**Task goal**
Give the lines below again exactly, starting with the line that holds "(State.judgeHead s h).key = s.key := by" and going on through the line that holds "simp [State.flip]".

Stored data entries:
>>

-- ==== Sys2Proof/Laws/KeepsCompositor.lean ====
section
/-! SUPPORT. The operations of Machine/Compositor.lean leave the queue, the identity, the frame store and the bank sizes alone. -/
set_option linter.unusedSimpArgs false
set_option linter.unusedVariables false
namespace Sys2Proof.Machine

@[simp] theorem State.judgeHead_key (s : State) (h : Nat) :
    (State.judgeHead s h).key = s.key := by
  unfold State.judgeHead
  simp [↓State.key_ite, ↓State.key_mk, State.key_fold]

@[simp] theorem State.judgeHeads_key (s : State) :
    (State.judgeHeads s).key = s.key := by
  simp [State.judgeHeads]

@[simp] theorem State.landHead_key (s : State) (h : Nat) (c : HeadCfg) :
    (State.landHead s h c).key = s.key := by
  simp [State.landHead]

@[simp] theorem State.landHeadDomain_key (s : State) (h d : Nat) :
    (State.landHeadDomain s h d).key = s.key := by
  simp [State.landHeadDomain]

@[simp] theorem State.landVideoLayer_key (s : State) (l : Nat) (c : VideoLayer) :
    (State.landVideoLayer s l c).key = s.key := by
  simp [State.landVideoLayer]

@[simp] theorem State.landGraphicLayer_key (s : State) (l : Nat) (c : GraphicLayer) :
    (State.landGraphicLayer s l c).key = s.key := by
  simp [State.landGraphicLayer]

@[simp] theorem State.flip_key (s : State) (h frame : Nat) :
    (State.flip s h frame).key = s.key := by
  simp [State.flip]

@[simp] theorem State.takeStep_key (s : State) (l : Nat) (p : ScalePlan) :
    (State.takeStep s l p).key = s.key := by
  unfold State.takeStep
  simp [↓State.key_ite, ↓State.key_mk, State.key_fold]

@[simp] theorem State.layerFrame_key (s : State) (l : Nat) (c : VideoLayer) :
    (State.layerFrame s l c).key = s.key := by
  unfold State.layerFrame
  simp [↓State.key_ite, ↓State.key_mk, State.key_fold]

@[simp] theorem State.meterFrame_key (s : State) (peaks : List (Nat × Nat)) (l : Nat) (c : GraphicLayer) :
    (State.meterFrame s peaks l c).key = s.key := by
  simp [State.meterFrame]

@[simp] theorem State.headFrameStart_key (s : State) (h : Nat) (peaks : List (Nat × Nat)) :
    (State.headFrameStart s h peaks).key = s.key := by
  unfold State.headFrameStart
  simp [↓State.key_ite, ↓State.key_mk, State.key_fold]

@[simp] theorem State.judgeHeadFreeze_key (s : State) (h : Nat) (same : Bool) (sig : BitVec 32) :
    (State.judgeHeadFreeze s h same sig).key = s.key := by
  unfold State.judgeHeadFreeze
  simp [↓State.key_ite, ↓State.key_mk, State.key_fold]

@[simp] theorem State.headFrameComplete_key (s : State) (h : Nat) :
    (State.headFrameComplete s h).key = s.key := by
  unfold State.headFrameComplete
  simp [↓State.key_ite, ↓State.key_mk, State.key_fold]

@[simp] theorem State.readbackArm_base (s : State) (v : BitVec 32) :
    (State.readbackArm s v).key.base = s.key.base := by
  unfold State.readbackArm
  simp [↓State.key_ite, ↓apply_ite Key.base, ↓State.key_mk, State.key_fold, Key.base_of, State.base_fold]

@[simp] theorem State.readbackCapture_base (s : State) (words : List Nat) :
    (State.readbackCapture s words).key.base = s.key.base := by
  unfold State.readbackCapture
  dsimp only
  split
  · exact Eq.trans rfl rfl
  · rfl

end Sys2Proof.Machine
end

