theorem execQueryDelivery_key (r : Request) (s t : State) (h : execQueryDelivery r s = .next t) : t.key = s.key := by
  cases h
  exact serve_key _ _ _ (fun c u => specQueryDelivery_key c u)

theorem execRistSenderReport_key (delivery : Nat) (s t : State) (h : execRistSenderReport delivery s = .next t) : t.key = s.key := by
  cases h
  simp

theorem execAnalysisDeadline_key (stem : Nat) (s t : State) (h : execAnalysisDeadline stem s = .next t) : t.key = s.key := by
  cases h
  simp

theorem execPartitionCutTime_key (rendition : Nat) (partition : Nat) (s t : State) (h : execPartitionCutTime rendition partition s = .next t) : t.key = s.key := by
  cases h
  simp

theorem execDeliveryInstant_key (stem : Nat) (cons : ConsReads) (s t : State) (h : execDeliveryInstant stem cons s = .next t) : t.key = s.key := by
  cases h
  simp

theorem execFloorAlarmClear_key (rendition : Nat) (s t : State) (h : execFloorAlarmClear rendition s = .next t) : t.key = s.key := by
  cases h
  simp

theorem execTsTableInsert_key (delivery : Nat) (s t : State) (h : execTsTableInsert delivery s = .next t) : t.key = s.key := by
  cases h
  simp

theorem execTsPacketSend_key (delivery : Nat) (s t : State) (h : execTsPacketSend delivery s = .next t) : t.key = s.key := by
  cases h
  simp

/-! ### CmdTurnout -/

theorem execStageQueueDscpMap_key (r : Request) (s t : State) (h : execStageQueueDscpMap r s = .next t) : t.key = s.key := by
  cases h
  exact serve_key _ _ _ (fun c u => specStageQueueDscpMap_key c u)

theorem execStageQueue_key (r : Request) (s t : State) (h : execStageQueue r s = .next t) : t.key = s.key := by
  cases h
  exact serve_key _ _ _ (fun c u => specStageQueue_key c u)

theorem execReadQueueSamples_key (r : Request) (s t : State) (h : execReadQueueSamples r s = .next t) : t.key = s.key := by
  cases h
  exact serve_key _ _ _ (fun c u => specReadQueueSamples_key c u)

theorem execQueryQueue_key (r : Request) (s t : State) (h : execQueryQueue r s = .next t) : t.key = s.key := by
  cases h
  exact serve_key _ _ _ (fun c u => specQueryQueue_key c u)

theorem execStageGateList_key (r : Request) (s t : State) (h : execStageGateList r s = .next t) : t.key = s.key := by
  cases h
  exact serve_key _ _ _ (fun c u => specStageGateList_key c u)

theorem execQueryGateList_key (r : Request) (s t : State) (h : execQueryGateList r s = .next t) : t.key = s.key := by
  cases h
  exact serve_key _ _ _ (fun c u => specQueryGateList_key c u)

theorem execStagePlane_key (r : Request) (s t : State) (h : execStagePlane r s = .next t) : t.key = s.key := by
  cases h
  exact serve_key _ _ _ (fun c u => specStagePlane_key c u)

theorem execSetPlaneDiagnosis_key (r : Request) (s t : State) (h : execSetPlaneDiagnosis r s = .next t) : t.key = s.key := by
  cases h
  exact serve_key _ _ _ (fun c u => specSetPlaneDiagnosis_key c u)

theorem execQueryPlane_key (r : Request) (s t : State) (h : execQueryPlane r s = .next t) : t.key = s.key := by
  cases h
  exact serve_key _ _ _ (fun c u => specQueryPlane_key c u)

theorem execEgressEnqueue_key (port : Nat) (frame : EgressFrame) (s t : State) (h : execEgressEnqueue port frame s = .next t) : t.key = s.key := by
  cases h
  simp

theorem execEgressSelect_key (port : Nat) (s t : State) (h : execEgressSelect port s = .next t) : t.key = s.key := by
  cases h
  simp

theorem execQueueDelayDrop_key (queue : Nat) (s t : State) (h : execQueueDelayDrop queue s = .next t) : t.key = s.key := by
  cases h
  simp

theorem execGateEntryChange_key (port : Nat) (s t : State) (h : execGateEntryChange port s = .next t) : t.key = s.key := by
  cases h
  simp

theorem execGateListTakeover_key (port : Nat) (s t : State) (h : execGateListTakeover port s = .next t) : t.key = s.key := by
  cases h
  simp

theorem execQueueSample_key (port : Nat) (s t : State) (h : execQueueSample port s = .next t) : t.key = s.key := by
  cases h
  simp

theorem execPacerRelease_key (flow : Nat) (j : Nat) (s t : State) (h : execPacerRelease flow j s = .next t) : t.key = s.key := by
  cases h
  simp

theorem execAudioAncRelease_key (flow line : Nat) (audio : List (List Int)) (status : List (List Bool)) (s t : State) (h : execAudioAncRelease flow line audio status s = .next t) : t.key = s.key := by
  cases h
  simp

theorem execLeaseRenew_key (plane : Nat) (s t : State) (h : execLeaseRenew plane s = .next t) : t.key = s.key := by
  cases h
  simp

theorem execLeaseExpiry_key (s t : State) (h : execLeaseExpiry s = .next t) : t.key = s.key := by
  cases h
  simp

<<

**Solution to the exercise**
    (State.judgeHead s h).key = s.key := by
  unfold State.judgeHead
  simp [↓State.key_ite, ↓State.key_mk, State.key_fold]

@[simp] theorem State.judgeHeads_key (s : State) :
    (State.judgeHeads s).key = s.key := by
  simp [State.judgeHeads]

@[simp] theorem State.landHead_key (s : State) (h : Nat) (c : HeadCfg) :
    (State.landHead s h c).key = s.key := by
  simp [State.landHead]

@[simp] theorem State.landHeadDomain_key (s : State) (h d : Nat) :
    (State.landHeadDomain s h d).key = s.key := by
  simp [State.landHeadDomain]

@[simp] theorem State.landVideoLayer_key (s : State) (l : Nat) (c : VideoLayer) :
    (State.landVideoLayer s l c).key = s.key := by
  simp [State.landVideoLayer]

@[simp] theorem State.landGraphicLayer_key (s : State) (l : Nat) (c : GraphicLayer) :
    (State.landGraphicLayer s l c).key = s.key := by
  simp [State.landGraphicLayer]

@[simp] theorem State.flip_key (s : State) (h frame : Nat) :
    (State.flip s h frame).key = s.key := by
  simp [State.flip]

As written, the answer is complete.